- Dataset content -
────────────────────
-- ==== Sys2Proof/Tests/Slice0.lean ====
section
/-! SUPPORT. The implementer's tests: what well-formedness refuses, decoding of words written out from the spec's
encodings, single steps on vectors of 95_test_vectors.md (each names its vector), and, for every statement with
hypotheses, a state and operands that meet them. -/

namespace Sys2Proof.Tests

open Sys2Proof Sys2Proof.Machine Sys2Proof.Claims

/-- The state after reset with registers and D-words of memory set, and words placed at `pc`. -/
def start (words : List Nat) (regs data : List (Nat × Nat)) : State :=
  let s := regs.foldl (fun s p => s.setReg (Fin.ofNat 16 p.1) (BitVec.ofNat 32 p.2)) State.reset
  let s := data.foldl (fun s p => s.writeWord (BitVec.ofNat 32 p.1) (BitVec.ofNat 32 p.2)) s
  s.writeBytes s.pc ((words.map (BitVec.ofNat 32)).flatMap bytesOfWord)

/-- One step answers a next state that passes a check. -/
def gives (s : State) (check : State → Bool) : Bool :=
  match step s with
  | .next t => check t
  | .fault _ => false
  | .refused _ => false

/-! ### Well-formedness refuses (30_encoding.md R111, R113, R117 to R120) -/

theorem test_wf_refuses_literal_beyond_field : ∀ i ∈ [Instr.add 0 1 (.lit 0x1000#32), .add 0 1 (.lit 0xFFFFEFFF#32),
    .mov 0 (.lit 0x20000#32), .mov 0 (.lit 0xFFFDFFFF#32), .push (.lit 0x400000#32), .push (.lit 0xFFBFFFFF#32)],
    i.wf = false := by decide

theorem test_wf_refuses_escape_as_literal : ∀ i ∈ [Instr.add 0 1 (.lit 0xFFFFF000#32), .mov 0 (.lit 0xFFFE0000#32),
    .push (.lit 0xFFC00000#32)], i.wf = false := by decide

theorem test_wf_refuses_named_p3_opcode : ∀ op ∈ [0x00#6, 0x18#6], (Instr.unknownP3 op 0 0 (.reg 0)).wf = false := by
  decide

theorem test_wf_refuses_named_p2_opcode : ∀ op ∈ [0x00#7, 0x0C#7, 0x20#7, 0x27#7],
    (Instr.unknownP2 op 0 (.reg 0)).wf = false := by decide

theorem test_wf_refuses_named_p1_opcode : ∀ op ∈ [0x00#5, 0x02#5, 0x05#5, 0x0B#5],
    (Instr.unknownP1 op (.reg 0)).wf = false := by decide

theorem test_wf_refuses_named_np_opcode : ∀ i ∈ [Instr.unknownNP 0#28, .unknownNP 1#28, .unknownNP 2#28],
    i.wf = false := by decide

theorem test_wf_refuses_unknown_with_bad_literal : ∀ i ∈ [Instr.unknownP3 0x19#6 0 0 (.lit 0x1000#32),
    .unknownP2 0x0D#7 0 (.lit 0x20000#32), .unknownP1 0x0C#5 (.lit 0x400000#32)], i.wf = false := by decide

/-! ### Decoding: every constructor by a word written out from its format -/

/-- P3, R102 and R117: `01`, opcode, L = 0, RN in bits 13 to 10, RS in 8 to 5, RD in 3 to 0. -/
theorem test_decode_p3_alu : ∀ p ∈ ([
    (0b01_000000_0_000000000_0010_0_0001_0_0011, .and 3 1 (.reg 2)),
    (0b01_000001_0_000000000_0010_0_0001_0_0011, .or 3 1 (.reg 2)),
    (0b01_000010_0_000000000_0010_0_0001_0_0011, .xor 3 1 (.reg 2)),
    (0b01_000011_0_000000000_0010_0_0001_0_0011, .bitc 3 1 (.reg 2)),
    (0b01_000100_0_000000000_0010_0_0001_0_0011, .add 3 1 (.reg 2)),
    (0b01_000101_0_000000000_0010_0_0001_0_0011, .addc 3 1 (.reg 2)),
    (0b01_000110_0_000000000_0010_0_0001_0_0011, .sub 3 1 (.reg 2)),
    (0b01_000111_0_000000000_0010_0_0001_0_0011, .subb 3 1 (.reg 2)),
    (0b01_001000_0_000000000_0010_0_0001_0_0011, .rsb 3 1 (.reg 2)),
    (0b01_001001_0_000000000_0010_0_0001_0_0011, .rsbb 3 1 (.reg 2)),
    (0b01_001010_0_000000000_0010_0_0001_0_0011, .lls 3 1 (.reg 2)),
    (0b01_001011_0_000000000_0010_0_0001_0_0011, .rls 3 1 (.reg 2)),
    (0b01_001100_0_000000000_0010_0_0001_0_0011, .ars 3 1 (.reg 2)),
    (0b01_001101_0_000000000_0010_0_0001_0_0011, .rotl 3 1 (.reg 2)),
    (0b01_001110_0_000000000_0010_0_0001_0_0011, .rotr 3 1 (.reg 2))] : List (Nat × Instr)),
    decodeTableWord 32 p.1 = some p.2 := by decide

/-- The rest of P3 (R117, R166). -/
theorem test_decode_p3_other : ∀ p ∈ ([
    (0b01_001111_0_000000000_0010_0_0001_0_0011, .mul 3 1 (.reg 2)),
    (0b01_010000_0_000000000_0010_0_0001_0_0011, .smul 3 1 (.reg 2)),
    (0b01_010001_0_000000000_0010_0_0001_0_0011, .div 3 1 (.reg 2)),
    (0b01_010010_0_000000000_0010_0_0001_0_0011, .sdiv 3 1 (.reg 2)),
    (0b01_010011_0_000000000_0010_0_0001_0_0011, .load 3 1 (.reg 2)),
    (0b01_010100_0_000000000_0010_0_0001_0_0011, .loadw 3 1 (.reg 2)),
    (0b01_010101_0_000000000_0010_0_0001_0_0011, .loadb 3 1 (.reg 2)),
    (0b01_010110_0_000000000_0010_0_0001_0_0011, .store 3 1 (.reg 2)),
    (0b01_010111_0_000000000_0010_0_0001_0_0011, .storew 3 1 (.reg 2)),
    (0b01_011000_0_000000000_0010_0_0001_0_0011, .storeb 3 1 (.reg 2)),
    (0b01_011001_0_000000000_0010_0_0001_0_0011, .unknownP3 0x19#6 3 1 (.reg 2)),
    (0b01_111111_0_000000000_0010_0_0001_0_0011, .unknownP3 0x3F#6 3 1 (.reg 2))] : List (Nat × Instr)),
    decodeTableWord 32 p.1 = some p.2 := by decide

/-- P2, R103 and R118: `1`, opcode, L = 0, RN in bits 8 to 5, RD in 3 to 0. -/
theorem test_decode_p2 : ∀ p ∈ ([
    (0b1_0000000_0_00000000000000_0101_0_0100, .mov 4 (.reg 5)),
    (0b1_0000001_0_00000000000000_0101_0_0100, .swp 4 (.reg 5)),
    (0b1_0000010_0_00000000000000_0101_0_0100, .sigxb 4 (.reg 5)),
    (0b1_0000011_0_00000000000000_0101_0_0100, .sigxw 4 (.reg 5)),
    (0b1_0000100_0_00000000000000_0101_0_0100, .not 4 (.reg 5)),
    (0b1_0000101_0_00000000000000_0101_0_0100, .load2 4 (.reg 5)),
    (0b1_0000110_0_00000000000000_0101_0_0100, .loadw2 4 (.reg 5)),
    (0b1_0000111_0_00000000000000_0101_0_0100, .loadb2 4 (.reg 5)),
    (0b1_0001000_0_00000000000000_0101_0_0100, .store2 4 (.reg 5)),
    (0b1_0001001_0_00000000000000_0101_0_0100, .storew2 4 (.reg 5)),
    (0b1_0001010_0_00000000000000_0101_0_0100, .storeb2 4 (.reg 5)),
    (0b1_0001011_0_00000000000000_0101_0_0100, .jmp2 4 (.reg 5)),
    (0b1_0001100_0_00000000000000_0101_0_0100, .call2 4 (.reg 5))] : List (Nat × Instr)),
    decodeTableWord 32 p.1 = some p.2 := by decide

/-- The rest of P2: the IFxx and unknown opcodes (R118, R230). -/
theorem test_decode_p2_other : ∀ p ∈ ([
    (0b1_0100000_0_00000000000000_0101_0_0100, .ifeq 4 (.reg 5)),
    (0b1_0100001_0_00000000000000_0101_0_0100, .ifneq 4 (.reg 5)),
    (0b1_0100010_0_00000000000000_0101_0_0100, .ifl 4 (.reg 5)),
    (0b1_0100011_0_00000000000000_0101_0_0100, .ifsl 4 (.reg 5)),
    (0b1_0100100_0_00000000000000_0101_0_0100, .ifle 4 (.reg 5)),
    (0b1_0100101_0_00000000000000_0101_0_0100, .ifsle 4 (.reg 5)),
    (0b1_0100110_0_00000000000000_0101_0_0100, .ifbits 4 (.reg 5)),
    (0b1_0100111_0_00000000000000_0101_0_0100, .ifclear 4 (.reg 5)),
    (0b1_0001101_0_00000000000000_0101_0_0100, .unknownP2 0x0D#7 4 (.reg 5)),
    (0b1_0011111_0_00000000000000_0101_0_0100, .unknownP2 0x1F#7 4 (.reg 5)),
    (0b1_0101000_0_00000000000000_0101_0_0100, .unknownP2 0x28#7 4 (.reg 5)),
    (0b1_1111111_0_00000000000000_0101_0_0100, .unknownP2 0x7F#7 4 (.reg 5))] : List (Nat × Instr)),
    decodeTableWord 32 p.1 = some p.2 := by decide

/-- P1, R108 and R119: `001`, opcode, L = 0, RN in bits 3 to 0. -/
theorem test_decode_p1 : ∀ p ∈ ([
    (0b001_00000_0_0000000000000000000_1001, .xchgb (.reg 9)),
    (0b001_00001_0_0000000000000000000_1001, .xchgw (.reg 9)),
    (0b001_00010_0_0000000000000000000_1001, .getpc (.reg 9)),
    (0b001_00101_0_0000000000000000000_1001, .pop (.reg 9)),
    (0b001_00110_0_0000000000000000000_1001, .push (.reg 9)),
    (0b001_00111_0_0000000000000000000_1001, .jmp (.reg 9)),
    (0b001_01000_0_0000000000000000000_1001, .call (.reg 9)),
    (0b001_01001_0_0000000000000000000_1001, .rjmp (.reg 9)),
    (0b001_01010_0_0000000000000000000_1001, .rcall (.reg 9)),
    (0b001_01011_0_0000000000000000000_1001, .int (.reg 9)),
    (0b001_00011_0_0000000000000000000_1001, .unknownP1 0x03#5 (.reg 9)),
    (0b001_00100_0_0000000000000000000_1001, .unknownP1 0x04#5 (.reg 9)),
    (0b001_01100_0_0000000000000000000_1001, .unknownP1 0x0C#5 (.reg 9)),
    (0b001_11111_0_0000000000000000000_1001, .unknownP1 0x1F#5 (.reg 9))] : List (Nat × Instr)),
    decodeTableWord 32 p.1 = some p.2 := by decide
────────────────────
- Exercise instructions -
The word "check" appears in how many lines of the records? Give the number only.

- Response below -
3